With fellow researchers, Jan is studying how people in Nairobi can better cope with a shock like COVID-19. "Smartness also comes into play here. For example, we ask people what they think of interventions in the slums. For example, they think it's smart if you manage to find another job or keep your children in school. For them, it's more about adapting to local contexts than anything else. By collecting these perspectives, we can develop a different definition of smartness."

The resilience of small businesses in relation to smart cities

Jan teaches an international course to urban leaders worldwide who are responsible for small business development. Think, for example, of informal businesses in slums, textile companies in Bangladesh, but also Blue City in Rotterdam, where circular small businesses have established themselves. "We discuss questions such as: How can you best help them and make them resilient? And to what extent does the idea of smart cities help with that? Or does it actually lead to the wrong economic developments?"
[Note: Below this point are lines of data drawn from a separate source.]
-- ==== Sys2Proof/Tests/Slice0.lean ====
section
/-! SUPPORT. The model's own tests: ill-formed commands that the check refuses, the worked examples of the specification, single commands on small states, and a witness for the hypotheses of every statement. -/

section

open Sys2Proof Sys2Proof.Machine

set_option Elab.async false

namespace Sys2Proof.Tests

/-! ### Small states -/

/-- SERVICE, with its supply on. -/
def upSt : State := { dev := { st := .service, por := true, tallyReady := true }, pwr := { vin := true, vinQual := true, req := true, ctrlOn := true } }
/-- SERVICE with a CXL link up, an HDM window, one region with every right and VHOLD qualified. -/
def hostSt : State := { upSt with link := { up := true, cxl := true, perst := false, hdmOn := true }, prot := { regions := [(0, { valid := true, first := 0, last := 9, rights := 0xFF })] }, hk := { vholdQual := true } }

/-! ### Well-formed commands -/

/-- An operand past its range makes its command ill formed (part 1). -/
theorem test_wellFormed_refuses_1 :
    (Instr.porRelease (256)).wf = false ∧
    (Instr.offDelayExpiry (8)).wf = false ∧
    (Instr.housekeepingRound [{ channel := 128, code := 0, value := 0 }] []).wf = false ∧
    (Instr.housekeepingRound [] [{ die := 40, code := 0, value := 0 }]).wf = false ∧
    (Instr.resume .host 0 { lost := [(2048, 0)] }).wf = false ∧
    (Instr.resume .host 0 { dies := [{ die := 40 }] }).wf = false ∧
    (Instr.resume .host 0 { channels := [(4, 1)] }).wf = false ∧
    (Instr.resume .host 0 { verify := [(2 ^ 30, {}, {})] }).wf = false ∧
    (Instr.resume .host 0 { verify := [(0, {}, { parity := [(16, 0)] })] }).wf = false ∧
    (Instr.resume .host 0 { probes := [((2, 0, 0), {})] }).wf = false ∧
    (Instr.resume .host 0 { probes := [((0, 16, 0), {})] }).wf = false ∧
    (Instr.resume .host 0 { probes := [((0, 0, 16), {})] }).wf = false ∧
    (Instr.ventTurnStart (2) 0).wf = false ∧
    (Instr.ventTurnStart 0 (10)).wf = false ∧
    (Instr.bellBoundary [{ bank := 24, word := 0, kind := .lasting, item := 0 }]).wf = false ∧
    (Instr.bellLoRead .host (4096)).wf = false := by decide

/-- An operand past its range makes its command ill formed (part 2). -/
theorem test_wellFormed_refuses_2 :
    (Instr.memRd (2 ^ 52) 0 [] 0).wf = false ∧
    (Instr.memRd 0 (2 ^ 16) [] 0).wf = false ∧
    (Instr.memRd 0 0 [{ cache := 15, set := 0, way := 0, kind := .tag }] 0).wf = false ∧
    (Instr.lookupComplete 0 [{ pos := 72, add := 1 }] [] 0).wf = false ∧
    (Instr.lookupComplete 0 [] [{ pos := 72, add := 1 }] 0).wf = false ∧
    (Instr.lookupRetry 0 [] [] [{ pos := 72, add := 1 }] [] [] 0).wf = false ∧
    (Instr.lookupRetry 0 [] [] [] [{ pos := 72, add := 1 }] [] 0).wf = false ∧
    (Instr.senseComplete 0 { errs := [{ sector := 16, pos := 0, flips := 1 }] } 0).wf = false ∧
    (Instr.senseComplete 0 { errs := [{ sector := 0, pos := 20, flips := 1 }] } 0).wf = false ∧
    (Instr.senseComplete 0 { parity := [(16, 0)] } 0).wf = false ∧
    (Instr.senseComplete 0 { parity := [(0, 20)] } 0).wf = false ∧
    (Instr.forceFail (5) .host 0).wf = false ∧
    (Instr.diePowerOff ⟨40, 0⟩).wf = false ∧
    (Instr.diePowerOff ⟨0, 4096⟩).wf = false ∧
    (Instr.parityRebuild ⟨{ id := 0, sensed := { errs := [{ sector := 16, pos := 0, flips := 1 }] } }, 0⟩).wf = false ∧
    (Instr.segmentClose (2 ^ 30) ⟨none, 0⟩).wf = false := by decide

/-- An operand past its range makes its command ill formed (part 3). -/
theorem test_wellFormed_refuses_3 :
    (Instr.genReservationDurable (32)).wf = false ∧
    (Instr.rowBatchComplete ⟨2, 0⟩).wf = false ∧
    (Instr.groupCommitted (16)).wf = false ∧
    (Instr.wayTransitionEnd (16)).wf = false ∧
    (Instr.rdShared (32) { addr := 0 } 0).wf = false ∧
    (Instr.rdShared 0 { addr := 2 ^ 42 } 0).wf = false ∧
    (Instr.rdShared 0 { addr := 0, errs := [{ cache := 15, set := 0, way := 0, kind := .tag }] } 0).wf = false ∧
    (Instr.rdShared 0 { addr := 0, mem := (some { line := 0, first := [{ pos := 72, add := 1 }] }) } 0).wf = false ∧
    (Instr.rdShared 0 { addr := 0, mem := some { line := 0, first := [], again := [{ pos := 72, add := 1 }] } } 0).wf = false ∧
    (Instr.rdStream 0 (64) { addr := 0 } 0).wf = false ∧
    (Instr.stashWrite 0 0 false 0 (2 ^ 42) 0 0 0).wf = false ∧
    (Instr.refresh (2) 0).wf = false ∧
    (Instr.dramRetrain (4) 0 ⟨false, 0⟩).wf = false ∧
    (Instr.linkUp (7) 0 false 0).wf = false ∧
    (Instr.linkUp 0 (17) false 0).wf = false ∧
    (Instr.getEventRecords (4) false 0).wf = false := by decide

/-- An operand past its range makes its command ill formed (part 4). -/
theorem test_wellFormed_refuses_4 :
    (Instr.transferFw 0 0 0 [256] false 0).wf = false ∧
    (Instr.getPoisonList (2 ^ 42) 0 false 0).wf = false ∧
    (Instr.penPush (0x40000) [] 0).wf = false ∧
    (Instr.slotStageTimeout (64) 0).wf = false ∧
    (Instr.streamMediaRead 0 (2 ^ 30) 0).wf = false ∧
    (Instr.tamperNLow (4)).wf = false ∧
    (Instr.cartInsert (2) 0).wf = false ∧
    (Instr.laneTrainingEnd 0 (5) 0).wf = false ∧
    (Instr.linkFrame 0 (256) false false 0).wf = false ∧
    (Instr.rmeta 0 (256) 0 0).wf = false ∧
    (Instr.bankWakeEnd (24)).wf = false ∧
    (Instr.watchdogExpiry (8)).wf = false ∧
    (Instr.pvalLoRead .host (64) 0).wf = false ∧
    (Instr.fixLoRead .host (128)).wf = false ∧
    (Instr.memAccess false 0 0 0 [] { errs := [{ sector := 16, pos := 0, flips := 1 }] } {} 0).wf = false ∧
    (Instr.memAccess false 0 0 0 [] { errs := [{ sector := 0, pos := 20, flips := 1 }] } {} 0).wf = false := by decide

/-- An operand past its range makes its command ill formed (part 5). -/
theorem test_wellFormed_refuses_5 :
    (Instr.memAccess false 0 0 0 [] { parity := [(16, 0)] } {} 0).wf = false ∧
    (Instr.memAccess false 0 0 0 [] { parity := [(0, 20)] } {} 0).wf = false ∧
    (Instr.memAccess false 0 0 0 [] {} { errs := [{ sector := 16, pos := 0, flips := 1 }] } 0).wf = false ∧
    (Instr.memAccess false 0 0 0 [] {} { errs := [{ sector := 0, pos := 20, flips := 1 }] } 0).wf = false ∧
    (Instr.memAccess false 0 0 0 [] {} { parity := [(16, 0)] } 0).wf = false ∧
    (Instr.memAccess false 0 0 0 [] {} { parity := [(0, 20)] } 0).wf = false ∧
    (Instr.softReset (64) .host 0).wf = false ∧
    (Instr.entdaa (128)).wf = false ∧
    (Instr.setdasa (128) 0).wf = false ∧
    (Instr.getpid (128)).wf = false ∧
    (Instr.i3cWrite (128) 0 0 [] {}).wf = false := by decide

/-- The same commands with operands in their ranges are well formed (part 1). -/
theorem test_wellFormed_takes_1 :
    (Instr.porRelease 0).wf = true ∧
    (Instr.offDelayExpiry 0).wf = true ∧
    (Instr.housekeepingRound [] []).wf = true ∧
    (Instr.resume .host 0 {}).wf = true ∧
    (Instr.ventTurnStart 0 0).wf = true ∧
    (Instr.bellBoundary []).wf = true ∧
    (Instr.bellLoRead .host 0).wf = true ∧
    (Instr.memRd 0 0 [] 0).wf = true ∧
    (Instr.lookupComplete 0 [] [] 0).wf = true ∧
    (Instr.lookupRetry 0 [] [] [] [] [] 0).wf = true ∧
    (Instr.senseComplete 0 {} 0).wf = true ∧
    (Instr.forceFail 0 .host 0).wf = true ∧
    (Instr.diePowerOff ⟨0, 0⟩).wf = true ∧
    (Instr.parityRebuild ⟨{ id := 0 }, 0⟩).wf = true ∧
    (Instr.segmentClose 0 ⟨none, 0⟩).wf = true ∧
    (Instr.genReservationDurable 0).wf = true := by decide

/-- The same commands with operands in their ranges are well formed (part 2). -/
theorem test_wellFormed_takes_2 :
    (Instr.rowBatchComplete ⟨0, 0⟩).wf = true ∧
    (Instr.groupCommitted 0).wf = true ∧
    (Instr.wayTransitionEnd 0).wf = true ∧
    (Instr.rdShared 0 { addr := 0 } 0).wf = true ∧
    (Instr.rdStream 0 0 { addr := 0 } 0).wf = true ∧
    (Instr.stashWrite 0 0 false 0 0 0 0 0).wf = true ∧
    (Instr.refresh 0 0).wf = true ∧
    (Instr.dramRetrain 0 0 ⟨false, 0⟩).wf = true ∧
    (Instr.linkUp 0 0 false 0).wf = true ∧
    (Instr.getEventRecords 0 false 0).wf = true ∧
    (Instr.transferFw 0 0 0 [] false 0).wf = true ∧
    (Instr.getPoisonList 0 0 false 0).wf = true ∧
    (Instr.penPush 0 [] 0).wf = true ∧
    (Instr.slotStageTimeout 0 0).wf = true ∧
    (Instr.streamMediaRead 0 0 0).wf = true ∧
    (Instr.tamperNLow 0).wf = true := by decide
Countering the current image of the smart city

The literature claims that smart cities provide solutions for everything. Technical solutions are presented as if they are beatific. But they are not. "To offer a solution to the complex social and economic issues of our time, you have to dig deeper. A smart city makes innovative use of knowledge and, if necessary, technology to tackle complex problems within the local context. It is my goal to counterbalance the current literature on the smart city and thus contribute to more inclusiveness."

Biography Jan Fransen

Jan Fransen (PhD and MA in development studies) is Assistant Professor in Urban Economic Development and Resilience at IHS. He coordinates research on smart and resilient cities at Erasmus Initiative Vital Cities and Citizens.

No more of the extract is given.